What you need to do
Lines, not repeats, are what count: give the number of lines below that hold "List", and nothing more.

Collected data
------------------------------------------------

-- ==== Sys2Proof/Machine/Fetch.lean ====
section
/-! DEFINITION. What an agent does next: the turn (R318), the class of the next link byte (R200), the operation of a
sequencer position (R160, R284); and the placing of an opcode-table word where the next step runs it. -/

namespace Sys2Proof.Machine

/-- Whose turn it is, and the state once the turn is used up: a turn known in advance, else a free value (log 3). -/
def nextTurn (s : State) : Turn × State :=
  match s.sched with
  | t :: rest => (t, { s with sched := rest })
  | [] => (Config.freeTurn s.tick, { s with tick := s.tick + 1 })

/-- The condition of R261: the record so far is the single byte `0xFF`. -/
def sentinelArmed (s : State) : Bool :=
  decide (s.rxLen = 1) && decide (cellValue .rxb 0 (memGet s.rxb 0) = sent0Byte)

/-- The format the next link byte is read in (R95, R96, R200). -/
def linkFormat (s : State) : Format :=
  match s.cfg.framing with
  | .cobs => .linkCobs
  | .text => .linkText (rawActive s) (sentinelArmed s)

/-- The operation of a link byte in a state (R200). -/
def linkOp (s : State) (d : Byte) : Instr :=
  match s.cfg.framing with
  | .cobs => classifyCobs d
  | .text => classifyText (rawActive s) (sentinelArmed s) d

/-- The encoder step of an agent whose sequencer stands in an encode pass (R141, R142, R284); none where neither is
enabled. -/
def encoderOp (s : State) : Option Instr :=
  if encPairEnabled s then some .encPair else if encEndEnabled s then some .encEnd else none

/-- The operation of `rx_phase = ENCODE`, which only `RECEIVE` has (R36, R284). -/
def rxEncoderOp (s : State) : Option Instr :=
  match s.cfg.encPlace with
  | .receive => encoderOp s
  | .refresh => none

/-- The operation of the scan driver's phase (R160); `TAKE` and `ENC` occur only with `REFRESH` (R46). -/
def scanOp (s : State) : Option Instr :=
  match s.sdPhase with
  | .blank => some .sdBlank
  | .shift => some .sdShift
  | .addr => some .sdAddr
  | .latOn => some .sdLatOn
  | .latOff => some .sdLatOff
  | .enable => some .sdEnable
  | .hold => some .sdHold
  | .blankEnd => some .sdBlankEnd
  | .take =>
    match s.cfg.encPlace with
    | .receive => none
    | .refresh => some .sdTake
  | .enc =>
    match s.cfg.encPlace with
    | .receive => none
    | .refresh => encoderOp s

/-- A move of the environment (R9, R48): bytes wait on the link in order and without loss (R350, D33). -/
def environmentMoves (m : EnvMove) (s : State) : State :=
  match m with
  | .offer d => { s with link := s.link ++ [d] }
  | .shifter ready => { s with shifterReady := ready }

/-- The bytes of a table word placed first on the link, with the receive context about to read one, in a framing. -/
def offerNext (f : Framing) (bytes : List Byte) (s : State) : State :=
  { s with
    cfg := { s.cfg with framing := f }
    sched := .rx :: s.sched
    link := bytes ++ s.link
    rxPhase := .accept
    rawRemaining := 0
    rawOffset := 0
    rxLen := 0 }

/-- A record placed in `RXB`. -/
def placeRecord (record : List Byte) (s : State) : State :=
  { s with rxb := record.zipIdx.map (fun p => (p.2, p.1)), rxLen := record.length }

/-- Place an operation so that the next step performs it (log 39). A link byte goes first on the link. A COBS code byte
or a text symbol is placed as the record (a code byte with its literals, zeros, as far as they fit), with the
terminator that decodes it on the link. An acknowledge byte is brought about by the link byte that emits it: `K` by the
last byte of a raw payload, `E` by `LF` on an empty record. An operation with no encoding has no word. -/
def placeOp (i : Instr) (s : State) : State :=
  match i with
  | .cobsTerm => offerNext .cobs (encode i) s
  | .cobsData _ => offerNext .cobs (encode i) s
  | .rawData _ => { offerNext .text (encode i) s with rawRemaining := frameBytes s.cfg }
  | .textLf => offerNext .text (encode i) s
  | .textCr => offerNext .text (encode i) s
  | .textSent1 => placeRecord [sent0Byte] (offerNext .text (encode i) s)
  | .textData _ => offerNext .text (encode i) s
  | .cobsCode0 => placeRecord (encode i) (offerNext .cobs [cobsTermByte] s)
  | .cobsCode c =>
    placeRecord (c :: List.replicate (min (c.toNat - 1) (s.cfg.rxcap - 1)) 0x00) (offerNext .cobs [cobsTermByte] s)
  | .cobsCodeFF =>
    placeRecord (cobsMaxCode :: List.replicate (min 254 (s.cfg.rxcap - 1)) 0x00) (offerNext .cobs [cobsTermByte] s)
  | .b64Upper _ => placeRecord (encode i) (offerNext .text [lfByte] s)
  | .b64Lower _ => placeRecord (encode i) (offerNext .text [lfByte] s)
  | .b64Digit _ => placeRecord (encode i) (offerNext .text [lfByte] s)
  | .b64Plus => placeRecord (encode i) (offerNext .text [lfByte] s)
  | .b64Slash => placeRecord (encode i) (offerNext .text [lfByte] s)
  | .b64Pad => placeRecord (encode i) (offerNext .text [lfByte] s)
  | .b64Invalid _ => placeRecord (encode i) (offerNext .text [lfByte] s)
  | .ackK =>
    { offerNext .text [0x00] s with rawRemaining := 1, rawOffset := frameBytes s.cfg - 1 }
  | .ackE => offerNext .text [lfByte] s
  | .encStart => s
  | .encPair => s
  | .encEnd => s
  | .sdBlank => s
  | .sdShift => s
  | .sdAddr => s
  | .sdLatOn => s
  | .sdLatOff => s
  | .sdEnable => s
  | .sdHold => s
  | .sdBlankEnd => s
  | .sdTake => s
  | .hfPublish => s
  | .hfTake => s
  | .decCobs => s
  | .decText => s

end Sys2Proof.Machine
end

------------------------------------------------

Exercise response
4